Samsung Wave smartphone ships with malware

A number of Samsung's new Wave handsets have shipped with malicious code on a memory card included with the device, the manufacturer has confirmed.

Wave, which became available in the UK on Tuesday, runs on the Samsung-developed Bada platform. Some of the shipped S8500 smartphones include a microSD card with software allowing the unit to synchronise with Windows.

A number of those microSD cards included a malicious file called slmvsrv.exe which launches automatically when the device is connected to Windows, if the operating system's autorun feature is enabled, according to security researchers.
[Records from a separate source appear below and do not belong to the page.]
/-- The field `rr` of the automatic form (R75, R77). -/
def AutoReg.code : AutoReg → BitVec 2
  | .x => 0#2
  | .y => 1#2
  | .sp => 2#2

/-- Bit `p` of the automatic form (R77): 0 pre, 1 post. -/
def AutoWhen.code : AutoWhen → BitVec 1
  | .pre => 0#1
  | .post => 1#1

/-- What bit `p` names (R77). -/
def AutoWhen.ofBit (p : Bool) : AutoWhen := if p then .post else .pre

/-- Field `a` of the rows `111rr10a`: 0 A, 1 B. -/
def Acc.code : Acc → BitVec 1
  | .a => 0#1
  | .b => 1#1

/-- The postbyte of a form (R74). -/
def IndexedForm.postbyte : IndexedForm → Byte
  | .off5 r n => r.code ++ 0#1 ++ n
  | .auto r w n => r.code ++ 1#1 ++ w.code ++ n
  | .acc r k => 7#3 ++ r.code ++ 2#2 ++ k.code
  | .accD r => 7#3 ++ r.code ++ 6#3
  | .off9 r n => 7#3 ++ r.code ++ 0#2 ++ n.extractLsb' 8 1
  | .off16 r _ => 7#3 ++ r.code ++ 2#3
  | .indD r => 7#3 ++ r.code ++ 7#3
  | .ind16 r _ => 7#3 ++ r.code ++ 3#3

/-- The bytes that follow the postbyte (R79, R80, R82): high-order byte first. -/
def IndexedForm.extension : IndexedForm → List Byte
  | .off5 _ _ => []
  | .auto _ _ _ => []
  | .acc _ _ => []
  | .accD _ => []
  | .off9 _ n => [n.setWidth 8]
  | .off16 _ n => [hiByte n, loByte n]
  | .indD _ => []
  | .ind16 _ n => [hiByte n, loByte n]

/-- What the postbyte says before any extension byte is read: a whole form, or a form that wants one or two more bytes. -/
inductive PostbyteShape where
  | whole (f : IndexedForm)
  | wantsByte (r : BaseReg) (sign : BitVec 1)
  | wantsWord (r : BaseReg) (indirect : Bool)
  deriving DecidableEq, Repr

/-- The patterns `111rr...` (R74, R78 to R82). -/
def shapeOfTop (xb : Byte) : PostbyteShape :=
  let r := BaseReg.ofCode (xb.extractLsb' 3 2)
  match (xb.extractLsb' 0 3).toNat with
  | 0 => .wantsByte r 0#1
  | 1 => .wantsByte r 1#1
  | 2 => .wantsWord r false
  | 3 => .wantsWord r true
  | 4 => .whole (.acc r .a)
  | 5 => .whole (.acc r .b)
  | 6 => .whole (.accD r)
  | _ => .whole (.indD r)

/-- The patterns with bit 5 set: the automatic form for `rr` X, Y, SP, and `111rr...` (R74, R77, R83). -/
def shapeOfBit5 (xb : Byte) : PostbyteShape :=
  let w := AutoWhen.ofBit (xb.getLsbD 4)
  let n := xb.extractLsb' 0 4
  match (xb.extractLsb' 6 2).toNat with
  | 0 => .whole (.auto .x w n)
  | 1 => .whole (.auto .y w n)
  | 2 => .whole (.auto .sp w n)
  | _ => shapeOfTop xb

/-- What a postbyte selects (R74): every one of the 256 values selects exactly one form (R68, R83). -/
def postbyteShape (xb : Byte) : PostbyteShape :=
  if xb.getLsbD 5 then shapeOfBit5 xb
  else .whole (.off5 (BaseReg.ofCode (xb.extractLsb' 6 2)) (xb.extractLsb' 0 5))

/-! ## The decoder -/

/-- Why bytes are no instruction of this spec. -/
inductive DecodeError where
  /-- The opcode byte is not among the twenty of rule R64 (R66, R67, log 15). -/
  | opcodeNotShown (b : Byte)
  /-- The bytes end before the instruction does. -/
  | truncated
  deriving DecidableEq, Repr

/-- How the bytes after an opcode byte are read, and the row they give (R61). -/
inductive OpcodeEntry where
  | inh (i : Instr)
  | imm (row : Byte → Instr)
  | dir (row : Operand → Instr)
  | ext (row : Operand → Instr)
  | indexed (row : Operand → Instr)

/-- The opcode map (R64): twenty bytes, and nothing for the other 236. -/
def opcodeMap (op : Byte) : Option OpcodeEntry :=
  match op.toNat with
  | 0x3F => some (.inh .swi)
  | 0x42 => some (.inh .inca)
  | 0x44 => some (.inh .lsra)
  | 0x47 => some (.inh .asra)
  | 0x53 => some (.inh .decb)
  | 0x5A => some (.dir .staaMem)
  | 0x5B => some (.dir .stabMem)
  | 0x6A => some (.indexed .staaMem)
  | 0x6B => some (.indexed .stabMem)
  | 0x7A => some (.ext .staaMem)
  | 0x7B => some (.ext .stabMem)
  | 0x86 => some (.imm .ldaaImm)
  | 0x8B => some (.imm .addaImm)
  | 0x96 => some (.dir .ldaaMem)
  | 0x9B => some (.dir .addaMem)
  | 0xA6 => some (.indexed .ldaaMem)
  | 0xAB => some (.indexed .addaMem)
  | 0xB6 => some (.ext .ldaaMem)
  | 0xBB => some (.ext .addaMem)
  | 0xC7 => some (.inh .clrb)
  | _ => none

/-- A two-byte value, high-order byte first (R63), read by the reader `rd` at offsets `k` and `k + 1`. -/
def readPair {ε : Type} (rd : Nat → Except ε Byte) (k : Nat) : Except ε Word := do
  let hi ← rd k
  let lo ← rd (k + 1)
  return wordOf hi lo

/-- The indexed form that starts at the postbyte (R62, R74): the extension bytes are read only where the form has them. -/
def readIndexed {ε : Type} (rd : Nat → Except ε Byte) : Except ε IndexedForm := do
  let xb ← rd 1
  match postbyteShape xb with
  | .whole f => return f
  | .wantsByte r s => do
    let ff ← rd 2
    return .off9 r (s ++ ff)
  | .wantsWord r indirect => do
    let n ← readPair rd 2
    return if indirect then .ind16 r n else .off16 r n

/-- The decoder over any source of bytes: `rd k` is byte `k` of the instruction (R61, R84 step 1) or the reason it cannot be
had; `notShown` names the rejection of an opcode byte (R66). It reads the bytes of the instruction and no more. -/
def decodeFrom {ε : Type} (rd : Nat → Except ε Byte) (notShown : Byte → ε) : Except ε Instr := do
  let op ← rd 0
  match opcodeMap op with
  | none => throw (notShown op)
  | some (.inh i) => return i
  | some (.imm row) => do
    let ii ← rd 1
    return row ii
  | some (.dir row) => do
    let dd ← rd 1
    return row (.dir dd)
  | some (.ext row) => do
    let a ← readPair rd 1
    return row (.ext a)
  | some (.indexed row) => do
    let f ← readIndexed rd
    return row (.idx f)

/-- Byte `k` of a list of bytes. -/
def byteOfList (bs : List Byte) (k : Nat) : Except DecodeError Byte :=
  match bs[k]? with
  | some b => .ok b
  | none => .error .truncated

/-- The instruction at the head of a list of bytes; bytes after it are ignored (`Instr.length` says how many it has). -/
def decode (bs : List Byte) : Except DecodeError Instr := decodeFrom (byteOfList bs) .opcodeNotShown

/-! ## The encoder -/

/-- An indexed instruction's bytes (R61): opcode, postbyte, extension. -/
def encodeIndexed (op : Byte) (f : IndexedForm) : List Byte := op :: f.postbyte :: f.extension

/-- The bytes of an instruction in ascending address order (R61, R64, R74). -/
def encode : Instr → List Byte
  | .ldaaImm v => [0x86#8, v]
  | .ldaaDir d => [0x96#8, d]
  | .ldaaExt a => [0xB6#8, hiByte a, loByte a]
  | .ldaaOff5 r n => encodeIndexed 0xA6#8 (.off5 r n)
  | .ldaaAutoXY r w n => encodeIndexed 0xA6#8 (.auto r w n)
  | .ldaaAutoSp w n => encodeIndexed 0xA6#8 (.auto .sp w n)
  | .ldaaAcc r k => encodeIndexed 0xA6#8 (.acc r k)
  | .ldaaAccD r => encodeIndexed 0xA6#8 (.accD r)
  | .ldaaOff9 r n => encodeIndexed 0xA6#8 (.off9 r n)
  | .ldaaOff16 r n => encodeIndexed 0xA6#8 (.off16 r n)
  | .ldaaIndD r => encodeIndexed 0xA6#8 (.indD r)
  | .ldaaInd16 r n => encodeIndexed 0xA6#8 (.ind16 r n)
  | .staaDir d => [0x5A#8, d]
  | .staaExt a => [0x7A#8, hiByte a, loByte a]
  | .staaOff5 r n => encodeIndexed 0x6A#8 (.off5 r n)
  | .staaAutoXY r w n => encodeIndexed 0x6A#8 (.auto r w n)
  | .staaAutoSp w n => encodeIndexed 0x6A#8 (.auto .sp w n)
  | .staaAcc r k => encodeIndexed 0x6A#8 (.acc r k)
  | .staaAccD r => encodeIndexed 0x6A#8 (.accD r)
  | .staaOff9 r n => encodeIndexed 0x6A#8 (.off9 r n)
  | .staaOff16 r n => encodeIndexed 0x6A#8 (.off16 r n)
  | .staaIndD r => encodeIndexed 0x6A#8 (.indD r)
  | .staaInd16 r n => encodeIndexed 0x6A#8 (.ind16 r n)
  | .stabDir d => [0x5B#8, d]
  | .stabExt a => [0x7B#8, hiByte a, loByte a]
  | .stabOff5 r n => encodeIndexed 0x6B#8 (.off5 r n)
  | .stabAutoXY r w n => encodeIndexed 0x6B#8 (.auto r w n)
  | .stabAutoSp w n => encodeIndexed 0x6B#8 (.auto .sp w n)
  | .stabAcc r k => encodeIndexed 0x6B#8 (.acc r k)
  | .stabAccD r => encodeIndexed 0x6B#8 (.accD r)
  | .stabOff9 r n => encodeIndexed 0x6B#8 (.off9 r n)
  | .stabOff16 r n => encodeIndexed 0x6B#8 (.off16 r n)
  | .stabIndD r => encodeIndexed 0x6B#8 (.indD r)
  | .stabInd16 r n => encodeIndexed 0x6B#8 (.ind16 r n)
  | .addaImm v => [0x8B#8, v]
  | .addaDir d => [0x9B#8, d]
  | .addaExt a => [0xBB#8, hiByte a, loByte a]
  | .addaOff5 r n => encodeIndexed 0xAB#8 (.off5 r n)
  | .addaAutoXY r w n => encodeIndexed 0xAB#8 (.auto r w n)
  | .addaAutoSp w n => encodeIndexed 0xAB#8 (.auto .sp w n)
  | .addaAcc r k => encodeIndexed 0xAB#8 (.acc r k)
  | .addaAccD r => encodeIndexed 0xAB#8 (.accD r)
  | .addaOff9 r n => encodeIndexed 0xAB#8 (.off9 r n)
  | .addaOff16 r n => encodeIndexed 0xAB#8 (.off16 r n)
  | .addaIndD r => encodeIndexed 0xAB#8 (.indD r)
  | .addaInd16 r n => encodeIndexed 0xAB#8 (.ind16 r n)
  | .inca => [0x42#8]
  | .clrb => [0xC7#8]
  | .decb => [0x53#8]
  | .lsra => [0x44#8]
  | .asra => [0x47#8]
  | .swi => [0x3F#8]

/-! ## Words as the table numbers their bits (R69, log 27) -/

/-- The opcode byte is one of the four that a postbyte follows (R62). -/
def hasPostbyte (op : Byte) : Bool :=
  match opcodeMap op with
  | some (.indexed _) => true
  | _ => false

/-- Byte `k` (bits `8k + 7` to `8k`) of a number. -/
def byteOfNat (w k : Nat) : Byte := BitVec.ofNat 8 (w >>> (8 * k))

/-- The four bytes, lowest address first, of an instruction whose first `nbits` bits are `w` and whose other bits are 0. A row
with a four-digit mask numbers its first two bytes as ONE 16-bit number, `byte0 : byte1` (R69), so there bits 15 to 8 are the
opcode byte; a row with a two-digit mask numbers byte 0 alone. -/
def tableBytes (nbits w : Nat) : List Byte :=
  let v := w % 2 ^ nbits
  if 16 ≤ nbits && hasPostbyte (byteOfNat v 1) then [byteOfNat v 1, byteOfNat v 0, byteOfNat v 2, byteOfNat v 3]
  else [byteOfNat v 0, byteOfNat v 1, byteOfNat v 2, byteOfNat v 3]

/-- The instruction that the decoder reads from an instruction whose bits are `w`, numbered as `spec/opcode_table.json`
numbers them; none where it refuses. -/
def decodeTableWord (nbits w : Nat) : Option Instr := (decode (tableBytes nbits w)).toOption

end Sys2Proof
end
A PC infected with the malware will try to copy the program and its associated autorun.inf file on to any removable storage device inserted into the infected computer, they said.

Sean Sullivan, a security advisor with security firm F-Secure, said the company has confirmed that the file has infected some users' systems. "We have telemetry indicating this is in the wild (but quite limited)," Sullivan wrote in a blog post on Wednesday.

Samsung said the problem was limited to some microSD cards sold with Wave phones in Germany. The problem has now been resolved, and the products available to the market are now safe to use, it added.

The company stated that the version of Wave available in the UK was not affected. Moreover, Vodafone clarified in a statement that the Wave handset it sells in the UK does not include a microSD card.

Experts have warned that the rise in threats to mobile hardware is real and growing, as cybercriminals turn their attention to new outlets for their malware. Other consumer products to have been infected by malware at the manufacturing stage include TomTom satellite navigation devices and video iPods.